Exercise objective: Of the entries below, return exactly those lines that fall between the one containing "let h := l % 4 / 2" and the one containing "2 ^ (if quadOwner", the two end lines included.

▬▬▬

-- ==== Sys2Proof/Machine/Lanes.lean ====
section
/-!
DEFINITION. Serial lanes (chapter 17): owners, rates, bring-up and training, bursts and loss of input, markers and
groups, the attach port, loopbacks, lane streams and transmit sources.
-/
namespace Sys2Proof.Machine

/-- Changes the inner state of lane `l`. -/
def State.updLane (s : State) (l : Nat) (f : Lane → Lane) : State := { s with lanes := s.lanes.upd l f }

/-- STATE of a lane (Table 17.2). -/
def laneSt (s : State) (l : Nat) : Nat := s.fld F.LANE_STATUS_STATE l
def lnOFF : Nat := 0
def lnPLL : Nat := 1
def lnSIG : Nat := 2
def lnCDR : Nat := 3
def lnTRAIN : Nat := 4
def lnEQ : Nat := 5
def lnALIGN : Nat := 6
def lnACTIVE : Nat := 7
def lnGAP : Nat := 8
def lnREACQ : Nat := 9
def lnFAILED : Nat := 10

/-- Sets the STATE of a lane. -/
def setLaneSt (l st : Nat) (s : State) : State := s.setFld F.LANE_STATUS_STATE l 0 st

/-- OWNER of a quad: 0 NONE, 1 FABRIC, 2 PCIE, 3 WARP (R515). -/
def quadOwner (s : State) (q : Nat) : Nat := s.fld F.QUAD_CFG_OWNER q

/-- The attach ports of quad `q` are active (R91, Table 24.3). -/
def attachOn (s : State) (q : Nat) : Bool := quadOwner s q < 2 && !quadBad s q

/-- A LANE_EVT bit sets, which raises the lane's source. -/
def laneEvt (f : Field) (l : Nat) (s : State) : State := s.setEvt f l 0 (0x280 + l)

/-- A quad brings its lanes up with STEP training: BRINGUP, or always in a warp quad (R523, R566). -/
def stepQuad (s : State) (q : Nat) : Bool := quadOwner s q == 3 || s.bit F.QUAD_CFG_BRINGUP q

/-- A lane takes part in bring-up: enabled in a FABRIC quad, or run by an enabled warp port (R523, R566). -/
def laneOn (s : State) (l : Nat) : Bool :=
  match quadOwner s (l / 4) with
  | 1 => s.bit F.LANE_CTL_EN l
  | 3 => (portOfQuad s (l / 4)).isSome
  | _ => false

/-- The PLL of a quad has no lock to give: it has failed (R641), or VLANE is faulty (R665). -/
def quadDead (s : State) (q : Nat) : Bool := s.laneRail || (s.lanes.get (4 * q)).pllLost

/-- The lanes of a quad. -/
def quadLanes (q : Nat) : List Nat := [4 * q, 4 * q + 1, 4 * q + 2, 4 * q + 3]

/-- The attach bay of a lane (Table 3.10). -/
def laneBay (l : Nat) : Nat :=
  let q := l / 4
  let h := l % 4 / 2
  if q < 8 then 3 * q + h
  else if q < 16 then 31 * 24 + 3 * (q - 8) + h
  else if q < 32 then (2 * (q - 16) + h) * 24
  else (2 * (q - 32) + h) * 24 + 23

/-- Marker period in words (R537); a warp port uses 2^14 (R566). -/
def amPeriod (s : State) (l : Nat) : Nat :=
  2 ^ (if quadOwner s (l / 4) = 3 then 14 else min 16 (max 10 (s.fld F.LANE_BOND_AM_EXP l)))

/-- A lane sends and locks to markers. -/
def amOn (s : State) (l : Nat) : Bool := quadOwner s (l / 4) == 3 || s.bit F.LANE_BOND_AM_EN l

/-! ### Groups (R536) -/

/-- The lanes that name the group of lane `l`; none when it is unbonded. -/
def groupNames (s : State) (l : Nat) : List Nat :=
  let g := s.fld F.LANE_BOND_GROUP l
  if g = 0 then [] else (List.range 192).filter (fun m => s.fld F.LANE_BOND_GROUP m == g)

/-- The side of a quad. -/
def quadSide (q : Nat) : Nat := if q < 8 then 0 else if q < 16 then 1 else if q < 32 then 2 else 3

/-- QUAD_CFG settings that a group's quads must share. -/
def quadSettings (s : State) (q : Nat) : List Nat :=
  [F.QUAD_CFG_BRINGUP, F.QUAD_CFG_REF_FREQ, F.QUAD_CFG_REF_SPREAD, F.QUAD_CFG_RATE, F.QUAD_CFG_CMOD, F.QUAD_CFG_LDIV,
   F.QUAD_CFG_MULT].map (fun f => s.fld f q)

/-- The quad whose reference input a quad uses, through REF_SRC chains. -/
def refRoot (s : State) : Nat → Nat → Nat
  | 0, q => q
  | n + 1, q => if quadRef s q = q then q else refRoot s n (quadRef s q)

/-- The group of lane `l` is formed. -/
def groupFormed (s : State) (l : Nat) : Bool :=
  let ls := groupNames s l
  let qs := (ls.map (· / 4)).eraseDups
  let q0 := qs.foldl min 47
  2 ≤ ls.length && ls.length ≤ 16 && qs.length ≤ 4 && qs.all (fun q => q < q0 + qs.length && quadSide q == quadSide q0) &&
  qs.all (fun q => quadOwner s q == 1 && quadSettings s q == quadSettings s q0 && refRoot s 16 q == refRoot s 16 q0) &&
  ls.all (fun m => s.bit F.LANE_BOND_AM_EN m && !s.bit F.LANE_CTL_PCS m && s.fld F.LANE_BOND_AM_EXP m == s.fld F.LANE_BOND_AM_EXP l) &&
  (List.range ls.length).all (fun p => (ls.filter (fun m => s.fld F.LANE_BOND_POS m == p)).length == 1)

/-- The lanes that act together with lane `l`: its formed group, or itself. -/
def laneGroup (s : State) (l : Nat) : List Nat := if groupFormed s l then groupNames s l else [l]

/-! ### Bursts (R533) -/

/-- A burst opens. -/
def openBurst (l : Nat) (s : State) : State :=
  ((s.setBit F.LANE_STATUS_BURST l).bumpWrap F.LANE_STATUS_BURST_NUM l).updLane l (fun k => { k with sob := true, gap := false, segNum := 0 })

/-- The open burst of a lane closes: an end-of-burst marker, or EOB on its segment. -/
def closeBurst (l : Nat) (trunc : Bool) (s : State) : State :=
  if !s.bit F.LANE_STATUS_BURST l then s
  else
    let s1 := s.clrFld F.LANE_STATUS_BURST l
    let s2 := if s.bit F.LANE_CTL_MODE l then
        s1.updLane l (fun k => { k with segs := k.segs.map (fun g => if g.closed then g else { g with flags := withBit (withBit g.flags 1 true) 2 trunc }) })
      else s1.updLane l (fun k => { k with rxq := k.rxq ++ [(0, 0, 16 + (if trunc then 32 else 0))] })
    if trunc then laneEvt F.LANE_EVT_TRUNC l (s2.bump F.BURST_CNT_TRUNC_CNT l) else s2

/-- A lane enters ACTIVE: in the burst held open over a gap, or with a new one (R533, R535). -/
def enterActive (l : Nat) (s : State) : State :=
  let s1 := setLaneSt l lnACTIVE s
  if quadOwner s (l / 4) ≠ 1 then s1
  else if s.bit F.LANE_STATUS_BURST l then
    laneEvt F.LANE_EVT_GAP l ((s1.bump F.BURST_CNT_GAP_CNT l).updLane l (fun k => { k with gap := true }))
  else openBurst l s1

▬▬▬

Solution for this task:
  let h := l % 4 / 2
  if q < 8 then 3 * q + h
  else if q < 16 then 31 * 24 + 3 * (q - 8) + h
  else if q < 32 then (2 * (q - 16) + h) * 24
  else (2 * (q - 32) + h) * 24 + 23

/-- Marker period in words (R537); a warp port uses 2^14 (R566). -/
def amPeriod (s : State) (l : Nat) : Nat :=
  2 ^ (if quadOwner s (l / 4) = 3 then 14 else min 16 (max 10 (s.fld F.LANE_BOND_AM_EXP l)))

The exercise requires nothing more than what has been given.